(Dataset entries)
/-! ### The answer to a request -/

/-- R201: a request is answered under the code of the request that its command stands for. -/
theorem code_of_requestOf_commandOf {r q : Request} (stands : requestOf (commandOf r) = some q) : r.code = q.code := by
  unfold commandOf at stands
  split at stands <;> cases stands
  case h_15.refl => rfl
  all_goals exact BitVec.eq_of_toNat_eq ‹_›

/-- R178: a processed request leaves what its effect left, and is answered with the effect's code and data. -/
theorem process_answered {s t : State} {c : Instr} {r q : Request} {effect : State → Answer} {k : RespCode}
    {data : List Byte} (asks : s.asksFor c r) (stands : requestOf c = some q)
    (answer : effect s = { state := t, code := k, data := data }) :
    process c true effect s = .next (t.answeredWith (responseBytes q.code k data)) := by
  have ⟨_, _, command⟩ := asks
  have code : r.code = q.code := code_of_requestOf_commandOf (command ▸ stands)
  rw [process_asked asks, answer, code]
  rfl

/-! ### ASK (R142) -/

/-- R142, second check, on the operands as carried. -/
theorem askOk_askZones_iff (cfg : Cfg) (flags lo hi : Byte) (units : Nat) :
    askOk cfg (askZones flags lo hi) units = true ↔
      (flags.getLsbD 0 = true → lo.toNat ≤ hi.toNat ∧ hi.toNat < cfg.zoneCount) ∧
        units ≤ cfg.poolCapacity ∧ (flags.getLsbD 0 = true ∨ 0 < units) := by
  have zonesPresent : flags.toNat.testBit 0 = flags.getLsbD 0 := rfl
  rw [askZones, zonesPresent]
  cases flags.getLsbD 0 <;> simp [askOk, and_comm]

/-- R142, third check. -/
theorem State.slotOpen_iff (s : State) (t : Tag) :
    s.slotOpen t = true ↔ (s.slot t).state = .free ∧ ∀ e ∈ s.slots.queue, e.tag ≠ t := by
  simp [State.slotOpen]

/-- The search through the tags finds the lowest that passes. -/
theorem tags_find?_of_lowest {p : Tag → Bool} {t : Tag} (passes : p t = true) (lowest : ∀ u, p u = true → t ≤ u) :
    tags.find? p = some t := by
  rw [tags, ← Fin.find?_eq_find?_finRange, Fin.find?_eq_some_iff]
  exact ⟨passes, fun u below => Bool.eq_false_iff.2 fun hu => absurd (lowest u hu) (not_le.2 below)⟩

section Ask

variable {s : State} {zones : Option Range} {units hold : Nat}

theorem State.ask_of_outside (outside : s.mem.state ≠ .member) : s.ask zones units hold = s.deny .state :=
  if_pos outside

theorem State.ask_of_outOfRange (member : s.mem.state = .member) (bad : ¬ askOk s.cfg zones units = true) :
    s.ask zones units hold = s.deny .badArg := by
  simp [State.ask, member, bad]

theorem State.ask_of_noneOpen (member : s.mem.state = .member) (good : askOk s.cfg zones units = true)
    (full : ∀ t, ¬ s.slotOpen t = true) : s.ask zones units hold = s.deny .noSlot := by
  have none_found : tags.find? s.slotOpen = none := List.find?_eq_none.2 fun t _ => full t
  simp [State.ask, member, good, none_found]

theorem State.ask_of_lowestOpen {t : Tag} (member : s.mem.state = .member) (good : askOk s.cfg zones units = true)
    (isOpen : s.slotOpen t = true) (lowest : ∀ u, s.slotOpen u = true → t ≤ u) :
    s.ask zones units hold =
      { state := (s.setSlot t (askSlot zones units hold)).push .claim t, code := .ok, data := [byteOf t.val] } := by
  simp [State.ask, member, good, tags_find?_of_lowest isOpen lowest]

end Ask

/-- ASK is answered as its checks and its effect come out. -/
theorem exec_ask_answered {s t : State} {r : Request} {flags lo hi : Byte} {units hold : Half} {k : RespCode}
    {data : List Byte} (asks : s.asksFor (.ask flags lo hi units hold) r)
    (answer : s.ask (askZones flags lo hi) units.toNat hold.toNat = { state := t, code := k, data := data }) :
    exec (.ask flags lo hi units hold) s = .next (t.answeredWith (responseBytes 0x20#8 k data)) :=
  process_answered (effect := fun s => s.ask (askZones flags lo hi) units.toNat hold.toNat) asks rfl answer
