/-- R284: a transaction command before INITM raises NOINIT (the legal lengths only, since BADLEN is tested first);
SETSA before INITM is not refused. -/
def Obligations.TransactionBeforeInitmRaisesNoinit : Prop :=
  ∀ s, s.accepting → s.initDone = false →
    (∀ i, isLegalTransaction s.cfg i = true → exec i s = .next (s.refusedWith 0x04 (encode i))) ∧
    ∀ a, exec (.setsa a) s = .next { s with ulist := [.latchSa a], btcStep := 1, btcXyz := false }

/-- R285: a transaction command after INITM and before SETSA raises NOADDR. -/
def Obligations.TransactionBeforeSetsaRaisesNoaddr : Prop :=
  ∀ s i, s.accepting → isLegalTransaction s.cfg i = true → s.initDone = true → s.saValid = false →
    exec i s = .next (s.refusedWith 0x08 (encode i))

/-! ### The commands of the BTC -/

/-- INITM and SETSA are accepted and load the lists of R142; nothing else changes. -/
def Obligations.InitmAndSetsaLoadTheirLists : Prop :=
  ∀ s, s.accepting →
    exec .initm s = .next { s with
      ulist := if s.initDone then [.wIdle, .init] else [.init], btcStep := 1, btcXyz := false } ∧
    ∀ a, exec (.setsa a) s = .next { s with
      ulist := if s.initDone then [.wIdle, .latchSa a] else [.latchSa a], btcStep := 1, btcXyz := false }

/-- WRB, WRR and WRBS are accepted and load the lists of R142, WRBS with `TXB[n−1]` first; nothing else changes. -/
def Obligations.WriteCommandsLoadTheirLists : Prop :=
  ∀ s, s.acceptingTransaction →
    (∀ d, exec (.wrb d) s = .next { s with
      ulist := [.wIdle, .startW, .wTx, .tx d, .wTx, .stop, .wStp], btcStep := 1, btcXyz := false }) ∧
    (∀ r d, exec (.wrr r d) s = .next { s with
      ulist := [.wIdle, .startW, .wTx, .tx r, .wTx, .tx d, .wTx, .stop, .wStp], btcStep := 1, btcXyz := false }) ∧
    (∀ n : Byte, 1 ≤ n.toNat → n.toNat ≤ s.cfg.txbDepth → exec (.wrbs n) s = .next { s with
      ulist := [.wIdle, .startW]
        ++ (List.range n.toNat).reverse.flatMap (fun i => [.wTx, .tx (s.txb.toList.getD i 0)])
        ++ [.wTx, .stop, .wStp]
      btcStep := 1, btcXyz := false })

/-- RDR, RDRS and RDXYZ are accepted and load the lists of R142, RDXYZ that of `RDRS REG_DATA0, 7`, marked so that its
completion decodes the sample; nothing else changes. -/
def Obligations.ReadCommandsLoadTheirLists : Prop :=
  ∀ s, s.acceptingTransaction →
    (∀ r, exec (.rdr r) s = .next { s with
      ulist := [.wIdle, .startW, .wTx, .tx r, .wTx, .startR, .wStt, .nackStop, .wRx, .rx 0]
      btcStep := 1, btcXyz := false }) ∧
    (1 ≤ s.cfg.rxbDepth → ∀ f, exec (.rdrs f 1) s = .next { s with
      ulist := [.wIdle, .startW, .wTx, .tx f, .wTx, .startR, .wStt, .nackStop, .wRx, .rx 0]
      btcStep := 1, btcXyz := false }) ∧
    (∀ f (c : Byte), 2 ≤ c.toNat → c.toNat ≤ s.cfg.rxbDepth → exec (.rdrs f c) s = .next { s with
      ulist := [.wIdle, .startW, .wTx, .tx f, .wTx, .startR, .wStt]
        ++ (List.range c.toNat).flatMap (fun i =>
          if i = c.toNat - 2 then [.wRx, .nackStop, .rx (Fin.ofNat 255 i)] else [.wRx, .rx (Fin.ofNat 255 i)])
      btcStep := 1, btcXyz := false }) ∧
    exec .rdxyz s = .next { s with
      ulist := [.wIdle, .startW, .wTx, .tx s.cfg.params.regData0, .wTx, .startR, .wStt]
        ++ [.wRx, .rx 0, .wRx, .rx 1, .wRx, .rx 2, .wRx, .rx 3, .wRx, .rx 4, .wRx, .nackStop, .rx 5, .wRx, .rx 6]
      btcStep := 1, btcXyz := true }
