theorem faultInv_accessed {s t : State} (h : Accessed s t) (hb : s.btcStep = 0) (hs : FaultInv s) : FaultInv t := by
  cases h with
  | answered => exact hs.of_eq rfl rfl rfl
  | refused c info v hf => exact (faultInv_raise hf hb c info).of_eq rfl rfl rfl
  | stored _ _ _ _ hf => exact faultInv_of_no_fault hf
  | presented hp => exact faultInv_presented hp hs

theorem faultInv_row {s t : State} (h : Row s t) (hb : s.btcStep = 0) (hf : s.fault = 0) : FaultInv t := by
  cases h with
  | refused c info => exact faultInv_raise hf hb c info
  | evaluated _ hp => exact faultInv_of_no_fault (by cases hp <;> exact hf)
  | _ => exact faultInv_of_no_fault hf

/-! ### The BTC -/

theorem btcInv_loaded {l : List MicroOp} (hl : l ≠ []) {s : State} (h1 : s.ulist = l) (h2 : s.btcStep = 1) :
    BtcInv s := by
  have hstep : s.btcStep ≠ 0 := by rw [h2]; exact Nat.one_ne_zero
  refine ⟨?_, ⟨fun h => absurd h hstep, fun h => absurd (h1.symm.trans h) hl⟩, fun h => absurd h hstep⟩
  rw [h1, h2]
  exact List.length_pos_of_ne_nil hl

theorem btcInv_presented {s t : State} (h : Presented s t) (hs : BtcInv s) : BtcInv t := by
  cases h with
  | loaded l xyz _ hl => exact btcInv_loaded hl.nonempty rfl rfl
  | _ => exact hs.of_eq rfl rfl rfl

theorem btcInv_accessed {s t : State} (h : Accessed s t) (hs : BtcInv s) : BtcInv t := by
  cases h with
  | presented hp => exact btcInv_presented hp hs
  | _ => exact hs.of_eq rfl rfl rfl

theorem btcInv_row {s t : State} (h : Row s t) (hs : BtcInv s) : BtcInv t := by
  cases h with
  | loaded l _ hl => exact btcInv_loaded hl.nonempty rfl rfl
  | evaluated _ hp => cases hp <;> exact hs.of_eq rfl rfl rfl
  | _ => exact hs.of_eq rfl rfl rfl

theorem btcInv_advance (s : State) : BtcInv (advance s) := by
  rcases advance_cases s with ⟨hlt, e⟩ | ⟨-, -, e⟩ | ⟨-, -, e⟩ <;> rw [e]
  · refine ⟨hlt, ⟨fun h => absurd h (Nat.succ_ne_zero _), fun h => ?_⟩, fun h => absurd h (Nat.succ_ne_zero _)⟩
    simp only at h
    simp [h] at hlt
  · exact ⟨Nat.zero_le _, Iff.intro (fun _ => rfl) fun _ => rfl, fun _ => rfl⟩
  · exact ⟨Nat.zero_le _, Iff.intro (fun _ => rfl) fun _ => rfl, fun _ => rfl⟩

/-! ### The samples -/

theorem SampleInv.driveSample {s : State} (h : SampleInv s) : sampleRange (driveSample s) := by
  unfold Machine.driveSample
  split
  · exact h.sx
  · exact h.sy
  · exact h.sz

theorem sampleInv_cleared {s t : State} (h : SampleInv s) (hx : t.sx = s.sx) (hy : t.sy = s.sy) (hz : t.sz = s.sz)
    (hs : t.sum = 0) (hn : t.scnt = 0) : SampleInv t :=
  ⟨hx ▸ h.sx, hy ▸ h.sy, hz ▸ h.sz, by rw [hn]; exact Nat.zero_le _, by rw [hs, hn]; decide, by rw [hs, hn]; decide⟩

> _What is needed_: Using the data above, return every line that contains the string "good".

> _Exercise answer_:
theorem State.ask_of_noneOpen (member : s.mem.state = .member) (good : askOk s.cfg zones units = true)
  simp [State.ask, member, good, none_found]
theorem State.ask_of_lowestOpen {t : Tag} (member : s.mem.state = .member) (good : askOk s.cfg zones units = true)
  simp [State.ask, member, good, tags_find?_of_lowest isOpen lowest]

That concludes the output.